▸ **WORK TO BE COMPLETED**
Only one stretch of the records below should be repeated. It starts with the line containing "def execLdAH (s" and goes on through the line containing "A,(BC) (R207). -/", exactly as written.
###
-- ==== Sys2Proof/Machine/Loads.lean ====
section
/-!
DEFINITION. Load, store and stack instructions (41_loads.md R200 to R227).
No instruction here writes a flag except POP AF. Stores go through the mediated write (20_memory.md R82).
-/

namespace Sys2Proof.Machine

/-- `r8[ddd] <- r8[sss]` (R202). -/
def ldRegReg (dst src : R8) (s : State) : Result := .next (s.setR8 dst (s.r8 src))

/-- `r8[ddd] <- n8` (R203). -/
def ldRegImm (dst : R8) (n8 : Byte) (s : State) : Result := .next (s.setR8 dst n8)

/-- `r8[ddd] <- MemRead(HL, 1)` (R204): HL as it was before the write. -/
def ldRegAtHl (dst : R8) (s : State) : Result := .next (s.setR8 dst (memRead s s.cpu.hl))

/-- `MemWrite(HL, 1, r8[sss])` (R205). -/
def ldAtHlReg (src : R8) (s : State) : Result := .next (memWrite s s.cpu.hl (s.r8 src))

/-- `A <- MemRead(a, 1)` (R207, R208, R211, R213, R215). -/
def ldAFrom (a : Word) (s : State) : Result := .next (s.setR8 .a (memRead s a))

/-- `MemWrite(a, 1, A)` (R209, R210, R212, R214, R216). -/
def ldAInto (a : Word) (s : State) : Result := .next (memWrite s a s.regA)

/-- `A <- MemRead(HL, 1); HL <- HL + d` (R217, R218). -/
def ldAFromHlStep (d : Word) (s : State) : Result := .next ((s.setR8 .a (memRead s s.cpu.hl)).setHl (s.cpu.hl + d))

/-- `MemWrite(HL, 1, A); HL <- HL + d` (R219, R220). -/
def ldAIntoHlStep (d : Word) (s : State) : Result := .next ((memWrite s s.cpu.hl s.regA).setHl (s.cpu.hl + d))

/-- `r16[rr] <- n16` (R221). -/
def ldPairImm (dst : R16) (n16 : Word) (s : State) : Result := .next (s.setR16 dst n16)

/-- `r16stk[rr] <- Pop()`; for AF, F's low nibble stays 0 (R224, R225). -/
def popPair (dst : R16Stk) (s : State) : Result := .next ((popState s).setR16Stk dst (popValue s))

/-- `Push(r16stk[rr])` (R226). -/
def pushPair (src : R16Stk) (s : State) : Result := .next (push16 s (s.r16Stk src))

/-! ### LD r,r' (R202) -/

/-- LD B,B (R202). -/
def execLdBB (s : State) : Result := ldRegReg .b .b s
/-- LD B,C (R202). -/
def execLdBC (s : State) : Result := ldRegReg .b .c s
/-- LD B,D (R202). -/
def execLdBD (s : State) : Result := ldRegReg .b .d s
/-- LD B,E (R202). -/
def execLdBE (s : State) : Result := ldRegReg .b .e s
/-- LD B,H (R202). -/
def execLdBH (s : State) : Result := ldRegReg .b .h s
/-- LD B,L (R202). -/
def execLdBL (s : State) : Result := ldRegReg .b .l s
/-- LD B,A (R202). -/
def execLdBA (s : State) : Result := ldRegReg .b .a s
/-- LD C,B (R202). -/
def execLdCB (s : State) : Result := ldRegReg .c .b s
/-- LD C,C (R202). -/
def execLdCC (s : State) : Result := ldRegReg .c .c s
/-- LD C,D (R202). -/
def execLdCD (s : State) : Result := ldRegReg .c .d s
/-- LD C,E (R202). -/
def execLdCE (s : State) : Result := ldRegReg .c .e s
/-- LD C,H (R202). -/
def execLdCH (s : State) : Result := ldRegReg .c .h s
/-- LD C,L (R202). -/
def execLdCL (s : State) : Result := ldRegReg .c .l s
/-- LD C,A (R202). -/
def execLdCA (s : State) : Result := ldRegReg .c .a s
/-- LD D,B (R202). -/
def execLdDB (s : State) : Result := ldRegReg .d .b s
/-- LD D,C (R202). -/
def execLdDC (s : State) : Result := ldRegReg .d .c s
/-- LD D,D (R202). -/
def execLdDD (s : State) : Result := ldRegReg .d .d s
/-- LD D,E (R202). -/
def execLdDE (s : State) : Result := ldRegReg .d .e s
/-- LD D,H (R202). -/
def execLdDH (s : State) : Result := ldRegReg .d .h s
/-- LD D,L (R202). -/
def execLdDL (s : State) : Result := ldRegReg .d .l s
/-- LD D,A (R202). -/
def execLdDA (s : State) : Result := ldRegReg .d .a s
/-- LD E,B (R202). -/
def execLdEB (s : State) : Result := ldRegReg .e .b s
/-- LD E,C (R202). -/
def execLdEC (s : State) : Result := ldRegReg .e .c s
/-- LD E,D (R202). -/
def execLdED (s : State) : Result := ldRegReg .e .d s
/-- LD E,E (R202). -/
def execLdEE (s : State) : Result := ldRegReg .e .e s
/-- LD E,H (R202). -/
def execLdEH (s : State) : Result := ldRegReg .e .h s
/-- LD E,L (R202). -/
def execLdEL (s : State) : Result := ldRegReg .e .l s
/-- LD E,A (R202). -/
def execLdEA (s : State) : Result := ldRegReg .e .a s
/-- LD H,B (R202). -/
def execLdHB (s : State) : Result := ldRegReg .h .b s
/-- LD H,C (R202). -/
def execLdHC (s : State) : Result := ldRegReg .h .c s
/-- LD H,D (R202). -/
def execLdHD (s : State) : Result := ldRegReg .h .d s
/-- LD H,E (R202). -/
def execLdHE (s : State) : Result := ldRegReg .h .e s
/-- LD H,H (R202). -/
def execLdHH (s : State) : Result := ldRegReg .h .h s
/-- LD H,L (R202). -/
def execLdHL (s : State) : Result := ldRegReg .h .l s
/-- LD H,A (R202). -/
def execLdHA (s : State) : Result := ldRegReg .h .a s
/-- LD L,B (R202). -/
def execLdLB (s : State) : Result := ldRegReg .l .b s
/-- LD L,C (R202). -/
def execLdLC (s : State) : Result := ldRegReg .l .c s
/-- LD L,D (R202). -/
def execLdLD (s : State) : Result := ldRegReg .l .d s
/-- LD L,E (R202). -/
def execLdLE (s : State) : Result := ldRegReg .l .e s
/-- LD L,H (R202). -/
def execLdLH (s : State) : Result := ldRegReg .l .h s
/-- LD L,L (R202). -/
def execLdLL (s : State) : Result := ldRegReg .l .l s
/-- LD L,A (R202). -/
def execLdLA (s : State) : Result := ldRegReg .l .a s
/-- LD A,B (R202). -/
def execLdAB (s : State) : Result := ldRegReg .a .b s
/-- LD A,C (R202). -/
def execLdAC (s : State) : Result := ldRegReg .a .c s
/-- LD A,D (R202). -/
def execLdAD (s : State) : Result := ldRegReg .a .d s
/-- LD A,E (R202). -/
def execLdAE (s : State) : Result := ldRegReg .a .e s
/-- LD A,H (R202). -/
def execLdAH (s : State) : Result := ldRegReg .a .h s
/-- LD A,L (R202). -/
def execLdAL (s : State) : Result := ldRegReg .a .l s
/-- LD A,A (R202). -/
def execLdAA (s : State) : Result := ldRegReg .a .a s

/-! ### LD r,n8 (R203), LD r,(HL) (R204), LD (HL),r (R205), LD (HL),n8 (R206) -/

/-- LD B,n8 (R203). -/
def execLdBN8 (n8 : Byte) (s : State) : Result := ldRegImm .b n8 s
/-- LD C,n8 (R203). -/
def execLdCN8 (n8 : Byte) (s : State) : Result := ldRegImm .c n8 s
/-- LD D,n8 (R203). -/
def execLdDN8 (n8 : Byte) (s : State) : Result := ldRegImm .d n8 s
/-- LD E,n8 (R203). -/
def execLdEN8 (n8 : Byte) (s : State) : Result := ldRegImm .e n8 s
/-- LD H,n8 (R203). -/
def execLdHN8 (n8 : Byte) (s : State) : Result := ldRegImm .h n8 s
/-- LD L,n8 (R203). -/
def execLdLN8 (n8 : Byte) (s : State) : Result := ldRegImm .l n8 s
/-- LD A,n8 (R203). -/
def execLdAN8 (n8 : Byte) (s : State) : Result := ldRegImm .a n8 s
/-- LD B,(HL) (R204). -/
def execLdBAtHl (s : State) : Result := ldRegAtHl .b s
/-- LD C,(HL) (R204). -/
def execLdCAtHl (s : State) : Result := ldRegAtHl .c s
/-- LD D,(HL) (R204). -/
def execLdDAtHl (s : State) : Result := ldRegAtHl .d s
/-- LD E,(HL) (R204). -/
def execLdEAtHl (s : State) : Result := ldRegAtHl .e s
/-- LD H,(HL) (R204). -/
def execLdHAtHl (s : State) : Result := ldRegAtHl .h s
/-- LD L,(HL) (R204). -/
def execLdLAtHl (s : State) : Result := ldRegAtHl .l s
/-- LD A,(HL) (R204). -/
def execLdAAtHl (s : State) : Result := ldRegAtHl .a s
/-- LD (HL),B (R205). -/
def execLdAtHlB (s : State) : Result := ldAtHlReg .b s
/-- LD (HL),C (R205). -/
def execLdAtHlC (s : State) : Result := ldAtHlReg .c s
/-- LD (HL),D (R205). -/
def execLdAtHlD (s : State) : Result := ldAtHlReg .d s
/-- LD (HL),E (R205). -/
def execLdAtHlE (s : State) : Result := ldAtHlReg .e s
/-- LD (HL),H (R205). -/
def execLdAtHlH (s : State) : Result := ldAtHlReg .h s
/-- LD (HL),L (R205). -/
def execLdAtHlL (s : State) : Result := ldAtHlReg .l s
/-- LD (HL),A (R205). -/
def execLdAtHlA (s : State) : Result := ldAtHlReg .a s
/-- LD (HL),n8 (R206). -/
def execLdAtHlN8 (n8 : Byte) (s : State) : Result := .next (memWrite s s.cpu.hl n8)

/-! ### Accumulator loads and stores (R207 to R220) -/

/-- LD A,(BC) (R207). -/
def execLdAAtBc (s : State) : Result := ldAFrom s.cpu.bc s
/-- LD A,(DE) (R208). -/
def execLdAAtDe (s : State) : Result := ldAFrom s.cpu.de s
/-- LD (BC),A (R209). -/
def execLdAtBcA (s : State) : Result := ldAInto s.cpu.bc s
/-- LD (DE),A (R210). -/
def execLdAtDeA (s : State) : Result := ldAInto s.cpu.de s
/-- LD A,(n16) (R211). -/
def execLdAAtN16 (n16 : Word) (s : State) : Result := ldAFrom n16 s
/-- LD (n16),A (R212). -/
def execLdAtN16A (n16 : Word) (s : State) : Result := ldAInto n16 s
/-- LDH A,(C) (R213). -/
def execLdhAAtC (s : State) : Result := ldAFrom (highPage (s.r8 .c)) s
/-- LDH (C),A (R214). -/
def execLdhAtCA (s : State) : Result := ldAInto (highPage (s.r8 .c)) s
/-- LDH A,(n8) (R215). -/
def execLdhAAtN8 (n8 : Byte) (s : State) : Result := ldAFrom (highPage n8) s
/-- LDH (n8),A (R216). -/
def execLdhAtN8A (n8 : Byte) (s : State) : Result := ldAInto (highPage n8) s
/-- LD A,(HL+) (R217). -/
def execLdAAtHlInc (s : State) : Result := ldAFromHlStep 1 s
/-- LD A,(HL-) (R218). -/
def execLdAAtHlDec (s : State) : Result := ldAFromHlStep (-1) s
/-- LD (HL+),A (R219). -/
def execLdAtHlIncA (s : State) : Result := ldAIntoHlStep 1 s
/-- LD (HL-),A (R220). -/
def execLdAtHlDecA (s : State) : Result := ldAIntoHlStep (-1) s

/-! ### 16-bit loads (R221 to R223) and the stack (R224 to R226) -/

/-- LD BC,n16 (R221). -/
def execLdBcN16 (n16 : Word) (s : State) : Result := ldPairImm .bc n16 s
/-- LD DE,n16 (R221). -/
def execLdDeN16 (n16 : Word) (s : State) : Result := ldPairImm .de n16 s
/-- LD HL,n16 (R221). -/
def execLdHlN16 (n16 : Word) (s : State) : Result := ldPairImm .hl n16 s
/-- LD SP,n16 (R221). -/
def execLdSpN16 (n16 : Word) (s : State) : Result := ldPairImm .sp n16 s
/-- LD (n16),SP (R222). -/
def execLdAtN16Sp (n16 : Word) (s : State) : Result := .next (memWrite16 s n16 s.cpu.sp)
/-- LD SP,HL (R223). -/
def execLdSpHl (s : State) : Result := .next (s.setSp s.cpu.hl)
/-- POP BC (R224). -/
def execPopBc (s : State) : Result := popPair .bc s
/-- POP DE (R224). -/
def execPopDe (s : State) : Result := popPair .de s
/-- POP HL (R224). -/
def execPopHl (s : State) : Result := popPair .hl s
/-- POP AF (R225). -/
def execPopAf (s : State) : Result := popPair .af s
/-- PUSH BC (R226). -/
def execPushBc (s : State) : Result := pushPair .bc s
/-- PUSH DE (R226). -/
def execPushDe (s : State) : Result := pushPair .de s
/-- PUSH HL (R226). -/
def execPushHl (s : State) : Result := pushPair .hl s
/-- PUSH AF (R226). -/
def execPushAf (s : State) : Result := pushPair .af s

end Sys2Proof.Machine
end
###
▸ **EXERCISE RESPONSE**
def execLdAH (s : State) : Result := ldRegReg .a .h s
/-- LD A,L (R202). -/
def execLdAL (s : State) : Result := ldRegReg .a .l s
/-- LD A,A (R202). -/
def execLdAA (s : State) : Result := ldRegReg .a .a s

/-! ### LD r,n8 (R203), LD r,(HL) (R204), LD (HL),r (R205), LD (HL),n8 (R206) -/

/-- LD B,n8 (R203). -/
def execLdBN8 (n8 : Byte) (s : State) : Result := ldRegImm .b n8 s
/-- LD C,n8 (R203). -/
def execLdCN8 (n8 : Byte) (s : State) : Result := ldRegImm .c n8 s
/-- LD D,n8 (R203). -/
def execLdDN8 (n8 : Byte) (s : State) : Result := ldRegImm .d n8 s
/-- LD E,n8 (R203). -/
def execLdEN8 (n8 : Byte) (s : State) : Result := ldRegImm .e n8 s
/-- LD H,n8 (R203). -/
def execLdHN8 (n8 : Byte) (s : State) : Result := ldRegImm .h n8 s
/-- LD L,n8 (R203). -/
def execLdLN8 (n8 : Byte) (s : State) : Result := ldRegImm .l n8 s
/-- LD A,n8 (R203). -/
def execLdAN8 (n8 : Byte) (s : State) : Result := ldRegImm .a n8 s
/-- LD B,(HL) (R204). -/
def execLdBAtHl (s : State) : Result := ldRegAtHl .b s
/-- LD C,(HL) (R204). -/
def execLdCAtHl (s : State) : Result := ldRegAtHl .c s
/-- LD D,(HL) (R204). -/
def execLdDAtHl (s : State) : Result := ldRegAtHl .d s
/-- LD E,(HL) (R204). -/
def execLdEAtHl (s : State) : Result := ldRegAtHl .e s
/-- LD H,(HL) (R204). -/
def execLdHAtHl (s : State) : Result := ldRegAtHl .h s
/-- LD L,(HL) (R204). -/
def execLdLAtHl (s : State) : Result := ldRegAtHl .l s
/-- LD A,(HL) (R204). -/
def execLdAAtHl (s : State) : Result := ldRegAtHl .a s
/-- LD (HL),B (R205). -/
def execLdAtHlB (s : State) : Result := ldAtHlReg .b s
/-- LD (HL),C (R205). -/
def execLdAtHlC (s : State) : Result := ldAtHlReg .c s
/-- LD (HL),D (R205). -/
def execLdAtHlD (s : State) : Result := ldAtHlReg .d s
/-- LD (HL),E (R205). -/
def execLdAtHlE (s : State) : Result := ldAtHlReg .e s
/-- LD (HL),H (R205). -/
def execLdAtHlH (s : State) : Result := ldAtHlReg .h s
/-- LD (HL),L (R205). -/
def execLdAtHlL (s : State) : Result := ldAtHlReg .l s
/-- LD (HL),A (R205). -/
def execLdAtHlA (s : State) : Result := ldAtHlReg .a s
/-- LD (HL),n8 (R206). -/
def execLdAtHlN8 (n8 : Byte) (s : State) : Result := .next (memWrite s s.cpu.hl n8)

/-! ### Accumulator loads and stores (R207 to R220) -/

/-- LD A,(BC) (R207). -/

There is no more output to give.